Fidelity Investments recently released their 2008 edition of something called The Fidelity Millionaire Outlook.
This is an annual survey of millionaires that's designed to measure how millionaires feel about the economy, both presently as well as with an eye to the future.
The Outlook is comprised of five key categories for evaluation: the stock market, real estate, business spending, consumer spending, and the overall economy.
The survey translates the results into an index measurement, where a score of +100 represents the most favorable outlook, and a score of -100 represents the most negative outlook.
The results of the 2008 survey indicate that millionaires' current view of the economy is poor (-50), which is down sharply from last year's indicating figure of +41.
However...
and this is the part to which you should pay particular attention...
their collective view of where things will sit a year from now is a +18, which, while not as high a number as it could be, stands much taller than where the survey results have us sitting at present.
Is there anything useful that you can glean from this information? Indeed.
Millionaires are not perfect, and like any other demographic, there are many people within their ranks whose lives we might not care to emulate.
Still, when it comes to the matter of making and keeping wealth, it's a little tough to quarrel with their wisdom on that singular issue.

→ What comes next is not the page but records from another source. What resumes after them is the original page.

-- ==== Sys2Proof/Proofs/RegisterRules.lean ====
section
/-! Which moves write which registers (10_state.md R21, R22, R30 to R34): the thresholds, the alarms, and the reading with `err`,
each rule read off the moves of one tick. -/

namespace Sys2Proof.Proofs

open Sys2Proof.Machine Sys2Proof.Safety Sys2Proof.Laws

/-! ### Thresholds -/

@[simp] theorem threshold_setAlarm (s : State) (r : Quantity) (a : AlarmState) (q : Quantity) (b : Bound) :
    (s.setAlarm r a).threshold q b = s.threshold q b := by
  cases r <;> rfl

@[simp] theorem threshold_nextQuantity (s : State) (q : Quantity) (b : Bound) :
    s.nextQuantity.threshold q b = s.threshold q b := by
  obtain ⟨-, h⟩ | ⟨-, h⟩ := nextQuantity_cases s <;> rw [h] <;> rfl

/-- Every move of the sequencer leaves the thresholds or makes one step for a held button. -/
theorem SeqMove.thresholdMove {s u : State} (h : SeqMove s u) : ThresholdMove s u := by
  cases h with
  | counts | startsPoll | judges | sustains => exact .keeps fun _ _ => rfl
  | passes _ hthresholds => exact hthresholds.congr fun _ _ => rfl
  | polls | returns => exact .keeps (decoderTick_threshold s)
  | gateOpens | confirms => exact .keeps (threshold_setAlarm s _ _)
  | gateStays => exact .keeps (threshold_nextQuantity s)
  | dismisses | recovers =>
    exact .keeps fun q b => (threshold_nextQuantity _ q b).trans (threshold_setAlarm s _ _ q b)

/-- The same of a whole tick with `rst` low, in states no run reaches too. -/
theorem step_thresholdMove {s t : State} (hrst : s.pins.rst = false) (h : step s = .next t) : ThresholdMove s t := by
  obtain ⟨u, hmove, rfl⟩ := step_move hrst h
  exact hmove.thresholdMove.congr fun q b => withDecoder_keeps (ignoresDecoder_threshold q b) s u

/-- Bounds are kept by what a move does to the thresholds. -/
theorem ThresholdMove.inBounds {s u : State} (h : ThresholdMove s u) (hs : ThresholdsInBounds s) :
    ThresholdsInBounds u := by
  cases h with
  | keeps hkeep => exact thresholdsInBounds_congr hkeep hs
  | raises _ _ _ hraise => exact hraise.inBounds hs
  | lowers _ _ _ hlower => exact hlower.inBounds hs

/-- Reset gives thresholds in bounds (R43). -/
theorem thresholdsInBounds_resetTick (s : State) : ThresholdsInBounds (resetTick s) := by
  simp [ThresholdsInBounds, resetTick]

/-- Settles O45: a reset gives bounds that are met, and every other tick moves a threshold by a step within its limit. -/
theorem everyTickKeepsTheThresholdsInBounds : Obligations.EveryTickKeepsTheThresholdsInBounds := by
  intro s t hs h
  cases hrst : s.pins.rst with
  | true =>
    obtain rfl := Host.Outcome.next.inj ((step_of_rst_high s hrst).symm.trans h)
    exact thresholdsInBounds_resetTick s
  | false => exact (step_thresholdMove hrst h).inBounds hs

/-- Settles O50: of the threshold's moves only a held button's is a change, and it is to the selected threshold. -/
theorem thresholdsChangeOnlyByAHeldButton : Obligations.ThresholdsChangeOnlyByAHeldButton := by
  intro s t q b hrst h hne
  cases step_thresholdMove hrst h with
  | keeps hkeep => exact absurd (hkeep q b) hne
  | raises hseq htmr hheld hraise =>
    obtain ⟨rfl, rfl⟩ := Prod.mk.inj (not_imp_comm.mp (hraise.others q b) hne)
    exact ⟨htmr, rfl, rfl, .inl ⟨hseq, hheld, hraise.selected⟩⟩
  | lowers hseq htmr hheld hlower =>
    obtain ⟨rfl, rfl⟩ := Prod.mk.inj (not_imp_comm.mp (hlower.others q b) hne)
    exact ⟨htmr, rfl, rfl, .inr ⟨hseq, hheld, hlower.selected⟩⟩

/-! ### Alarms -/

@[simp] theorem alarm_nextQuantity (s : State) (q : Quantity) : s.nextQuantity.alarm q = s.alarm q := by
  obtain ⟨-, h⟩ | ⟨-, h⟩ := nextQuantity_cases s <;> rw [h] <;> rfl

/-- What a move does to the alarms: nothing, or the alarm of the quantity under evaluation takes a value (R193, R197, R199). -/
inductive AlarmMove (s u : State) : Prop
  | keeps (h : ∀ q, u.alarm q = s.alarm q)
  | confirming (h : ∀ q, u.alarm q = (s.setAlarm s.curQ .confirming).alarm q) (hseq : s.seq = .eGate)
      (hvalid : s.valid = true) (hoor : s.oor s.curQ = true)
  | sustained (h : ∀ q, u.alarm q = (s.setAlarm s.curQ .sustained).alarm q) (hseq : s.seq = .aConfDecide)
      (hcnt : s.oorCnt.toNat = 3)
  | normal (h : ∀ q, u.alarm q = (s.setAlarm s.curQ .normal).alarm q)
      (hwhere : (s.seq = .aConfDecide ∧ s.oorCnt.toNat ≠ 3) ∨ (s.seq = .aSustChk ∧ s.oor s.curQ = false))

/-- Every move of the sequencer does one of these. -/
theorem SeqMove.alarmMove {s u : State} (h : SeqMove s u) : AlarmMove s u := by
  cases h with
  | counts | passes | startsPoll | judges | sustains => exact .keeps fun _ => rfl
  | polls | returns => exact .keeps (decoderTick_alarm s)
  | gateStays => exact .keeps (alarm_nextQuantity s)
  | gateOpens hseq hvalid hoor => exact .confirming (fun _ => rfl) hseq hvalid hoor
  | confirms hseq hcnt => exact .sustained (fun _ => rfl) hseq hcnt
  | dismisses hseq hcnt => exact .normal (alarm_nextQuantity _) (.inl ⟨hseq, hcnt⟩)
  | recovers hseq hoor => exact .normal (alarm_nextQuantity _) (.inr ⟨hseq, hoor⟩)

/-- Settles O52: an alarm that changes was written, and every write is to the quantity under evaluation. -/
theorem alarmsChangeOnlyWhereTheEvaluatorSays : Obligations.AlarmsChangeOnlyWhereTheEvaluatorSays := by
  intro s t q hrst h hne
  obtain ⟨u, hmove, rfl⟩ := step_move hrst h
  have halarm : (s.passTime (s.notify (s.withDecoder u))).alarm q = u.alarm q :=
    withDecoder_keeps (ignoresDecoder_alarm q) s u
  rw [halarm] at hne ⊢
  have written {a : AlarmState} (ha : u.alarm q = (s.setAlarm s.curQ a).alarm q) : q = s.curQ :=
    not_imp_comm.mp (State.alarm_setAlarm_of_ne s s.curQ q a) (ha ▸ hne)
  cases hmove.alarmMove with
  | keeps hkeep => exact absurd (hkeep q) hne
  | confirming ha hseq hvalid hoor =>
    obtain rfl := written (ha q)
    exact ⟨rfl, .inr (.inl ⟨by simp [ha], hseq, hvalid, hoor⟩)⟩
  | sustained ha hseq hcnt =>
    obtain rfl := written (ha q)
    exact ⟨rfl, .inl ⟨by simp [ha], hseq, hcnt⟩⟩
  | normal ha hwhere =>
    obtain rfl := written (ha q)
    have hnormal : u.alarm s.curQ = .normal := by simp [ha]
    obtain ⟨hseq, hcnt⟩ | ⟨hseq, hoor⟩ := hwhere
    · exact ⟨rfl, .inr (.inr (.inl ⟨hnormal, hseq, hcnt⟩))⟩
    · exact ⟨rfl, .inr (.inr (.inr ⟨hnormal, hseq, hoor⟩))⟩

/-! ### The decoder's registers -/

/-- `u` has the reading and the outcome of the last poll that `s` has. -/
structure SameReading (s u : State) : Prop where
  hum : u.hum = s.hum
  temp : u.temp = s.temp
  valid : u.valid = s.valid
  err : u.err = s.err

/-- What a move of the sequencer does to the registers the decoder writes. -/
inductive PollEffect (s u : State) : Prop
  | counts (hseq : s.seq ∈ timedSeqStates) (htmr : s.tmr.toNat ≠ seqTicks s - 1) (hu : u = s.countTick)
  | polls (hseq : isPolling s.seq = true) (hends : s.pollEnds = false) (hu : u = s.decoderTick)
  | returns {q : SeqState} (hq : (s.seq, q) ∈ pollReturns) (hends : s.pollEnds = true) (hu : u = s.decoderTick.goSeq q)
  | starts (hseq : isPolling s.seq = false) (hseq' : isPolling u.seq = true) (hspd : u.spd = .startLow) (htmr : u.tmr = 0)
      (hframe : u.frame = 0) (hbitcnt : u.bitcnt = 0) (hreading : SameReading s u)
  | rests (hseq : isPolling s.seq = false) (hseq' : isPolling u.seq = false) (hspd : u.spd = s.spd) (htmr : u.tmr = 0)
      (hframe : u.frame = s.frame) (hbitcnt : u.bitcnt = s.bitcnt) (hreading : SameReading s u)

/-- A timed state is no polling state. -/
theorem isPolling_of_timed : ∀ q ∈ timedSeqStates, isPolling q = false := by decide

/-- A plain transition is between states that are no polling states. -/
theorem isPolling_of_plain : ∀ r ∈ plainTransitions, isPolling r.1 = false ∧ isPolling r.2 = false := by decide

/-- A poll is started from a state that is no polling state. -/
theorem isPolling_of_pollTransition : ∀ r ∈ pollTransitions, isPolling r.1 = false ∧ isPolling r.2 = true := by decide

/-- A poll returns to a state that is no polling state. -/
theorem isPolling_of_pollReturn : ∀ r ∈ pollReturns, isPolling r.1 = true ∧ isPolling r.2 = false := by decide

theorem isPolling_nextQuantity (s : State) : isPolling s.nextQuantity.seq = false := by
  obtain ⟨-, h⟩ | ⟨-, h⟩ := nextQuantity_cases s <;> rw [h] <;> rfl

/-- Every move of the sequencer has one of these effects. -/
theorem SeqMove.pollEffect {s u : State} (h : SeqMove s u) : PollEffect s u := by
  cases h with
  | counts hseq htmr => exact .counts hseq htmr rfl
  | polls hseq hends => exact .polls hseq hends rfl
  | returns hq hends => exact .returns hq hends rfl
  | passes hq =>
    obtain ⟨hseq, hseq'⟩ := isPolling_of_plain _ hq
    exact .rests hseq hseq' rfl rfl rfl rfl ⟨rfl, rfl, rfl, rfl⟩
  | startsPoll hq =>
    obtain ⟨hseq, hseq'⟩ := isPolling_of_pollTransition _ hq
    exact .starts hseq hseq' rfl rfl rfl rfl ⟨rfl, rfl, rfl, rfl⟩
  | gateOpens hseq | confirms hseq =>
    refine .starts (by rw [hseq]; rfl) rfl rfl rfl rfl rfl ⟨?_, ?_, ?_, ?_⟩ <;> simp
  | gateStays hseq | dismisses hseq | recovers hseq =>
    refine .rests (by rw [hseq]; rfl) (isPolling_nextQuantity _) ?_ ?_ ?_ ?_ ⟨?_, ?_, ?_, ?_⟩ <;> simp
  | judges hseq hq =>
    exact .rests (by rw [hseq]; rfl) (by rw [hq]; simp only [State.goSeq_seq]; split <;> rfl) rfl rfl rfl rfl
      ⟨rfl, rfl, rfl, rfl⟩
  | sustains hseq => exact .rests (by rw [hseq]; rfl) rfl rfl rfl rfl rfl ⟨rfl, rfl, rfl, rfl⟩

/-- With the decoder idle its rule does nothing (R120). -/
theorem decoderTick_of_idle {s : State} (h : s.spd = .idle) : s.decoderTick = s := by
  unfold State.decoderTick
  rw [h]
  rfl

/-- A move outside a poll keeps the reading. -/
theorem PollEffect.sameReading {s u : State} (h : PollEffect s u) (hseq : isPolling s.seq = false) : SameReading s u := by
  cases h with
  | counts _ _ hu => rw [hu]; exact ⟨rfl, rfl, rfl, rfl⟩
  | polls hseq' => rw [hseq] at hseq'; cases hseq'
  | returns hq => rw [(isPolling_of_pollReturn _ hq).1] at hseq; cases hseq
  | starts _ _ _ _ _ _ hreading | rests _ _ _ _ _ _ hreading => exact hreading

/-- A move in a poll leaves the reading to the decoder's rule. -/
theorem PollEffect.sameReading_decoderTick {s u : State} (h : PollEffect s u) (hseq : isPolling s.seq = true) :
    SameReading s.decoderTick u := by
  cases h with
  | polls _ _ hu | returns _ _ hu => rw [hu]; exact ⟨rfl, rfl, rfl, rfl⟩
  | counts htimed => rw [isPolling_of_timed _ htimed] at hseq; cases hseq
  | starts hseq' | rests hseq' => rw [hseq'] at hseq; cases hseq

/-- Whatever the sequencer does, the reading and `err` after a tick are those the decoder's rule leaves. -/
theorem withDecoder_sameReading {s u : State} (h : PollEffect s u) : SameReading s.decoderTick (s.withDecoder u) := by
  unfold State.withDecoder
  cases hseq : isPolling s.seq with
  | true =>
    rw [if_pos (.inr rfl)]
    exact h.sameReading_decoderTick hseq
  | false =>
    split
    case isTrue hidle =>
      obtain hidle | habsurd := hidle
      · rw [decoderTick_of_idle hidle]
        exact h.sameReading hseq
      · cases habsurd
    case isFalse => exact ⟨rfl, rfl, rfl, rfl⟩

/-- At CHECK a good frame is the reading (R124). -/
theorem decoderTick_checkGood {s : State} (hspd : s.spd = .check) (hgood : frameGood s.frame = true) :
    s.decoderTick = tickCheckOk (frameByte s.frame 0) (frameByte s.frame 2) s := by
  simp [State.decoderTick, hspd, tickCheck, hgood]

/-- At CHECK a bad frame is an error (R125). -/
theorem decoderTick_checkBad {s : State} (hspd : s.spd = .check) (hgood : frameGood s.frame = false) :
    s.decoderTick = s.endPoll .checksumMismatch := by
  simp [State.decoderTick, hspd, tickCheck, hgood, tickCheckBad]

/-- The waits are the five states R126 names. -/
theorem awaiting_cases {p : SpdState} (h : awaitedLevel p ≠ none) :
    p = .ackL1 ∨ p = .ackH ∨ p = .ackL2 ∨ p = .bitRise ∨ p = .bitFall := by
  revert h
  cases p <;> simp [awaitedLevel]

/-- Outside CHECK the decoder keeps the reading, and `err` but for a timeout. -/
theorem DecoderMove.reading_of_not_check {s d : State} (h : DecoderMove s d) (hspd : s.spd ≠ .check) :
    d.hum = s.hum ∧ d.temp = s.temp ∧ d.valid = s.valid ∧
      (d.err = s.err ∨ (d.err = .noResponse ∧ s.tmr = s.waitLast ∧ awaitedLevel s.spd ≠ none)) := by
  cases h with
  | rests | counts | passes | samples => exact ⟨rfl, rfl, rfl, .inl rfl⟩
  | timesOut hwait htmr => exact ⟨rfl, rfl, rfl, .inr ⟨rfl, htmr, hwait⟩⟩
  | checksGood hcheck | checksBad hcheck => exact absurd hcheck hspd

/-- Settles O49: the reading and `err` after a tick are the decoder's, whose moves write them at CHECK and at a timeout. -/
theorem readingChangesOnlyAtAGoodCheck : Obligations.ReadingChangesOnlyAtAGoodCheck := by
  intro s t hrst h
  obtain ⟨u, hmove, rfl⟩ := step_move hrst h
  obtain ⟨hhum, htemp, hvalid, herr⟩ := withDecoder_sameReading hmove.pollEffect
  simp only [State.passTime_hum, State.passTime_temp, State.passTime_valid, State.passTime_err, State.notify_hum,
    State.notify_temp, State.notify_valid, State.notify_err, hhum, htemp, hvalid, herr]
  refine ⟨fun hspd hgood => ?_, fun hspd hbad => ?_, fun hspd => ?_⟩
  · rw [decoderTick_checkGood hspd hgood]
    exact ⟨rfl, rfl, rfl, rfl⟩
  · rw [decoderTick_checkBad hspd hbad]
    exact ⟨rfl, rfl, rfl, rfl⟩
  · obtain ⟨hhum, htemp, hvalid, herr⟩ := (decoderTick_move s).reading_of_not_check hspd
    exact ⟨hhum, htemp, hvalid, herr.imp_right fun ⟨herr, htmr, hwait⟩ => ⟨herr, htmr, awaiting_cases hwait⟩⟩

end Sys2Proof.Proofs
end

I've always been a big believer in the idea that if you want to be successful, you should endeavor to spend time observing successful people.
Such is the case here.
The first, and most obvious, conclusion to draw from this survey is that the polled millionaires expect things to be a lot better a year from now than they are currently.
That, in and of itself, does not guarantee anything, but it's interesting to note that this sentiment agrees with what many others in the Wall Street and general business community are saying, as well.
Beyond this overall reading of the general economic climate a year from now, the survey revealed that many of these millionaires are preparing for the better days by moving more of their money into the stock market over the course of the next twelve months.
The telling figure from the survey, to that end, is that 27 percent of millionaires plan to increase their stock market holdings, while only seven percent plan to decrease them.
Accordingly, I would suggest that you give serious consideration to moving in like fashion.
I'm not a big believer in having longer-term investors rotate entirely or even substantially out of the stock market, but if you have done so with your money, you may want to follow the lead being provided here by the wealthy and start to move back in.
On that note, if you have remained fully invested in equities during this time, you should consider purchasing additional shares of stocks and mutual funds now with any cash you happen to have sitting on the sidelines.
One of the challenges I have in my capacity as a money manager is convincing customers to refrain from doing all of the wrong things when the economic cycle and the stock market fall out of favor with one another.
Many well-intentioned folks immediately race to cash out their chips, so to speak, and some find themselves listening more intently to the "doom and gloom" crowd who make their living selling future misery during periods of current misery.
As a classic investor (as opposed to a highly-active trader), unless you think that market is truly going to crash, then why do such a thing? The best thing you can do is to remain invested during these periods, keeping an eye to better-performing sectors, and use the precipitous drop in stock and fund prices as a buying opportunity...
but if you won't take my advice, then at least consider taking it from those who have a lot more to both lose and gain than most of us: the millionaires.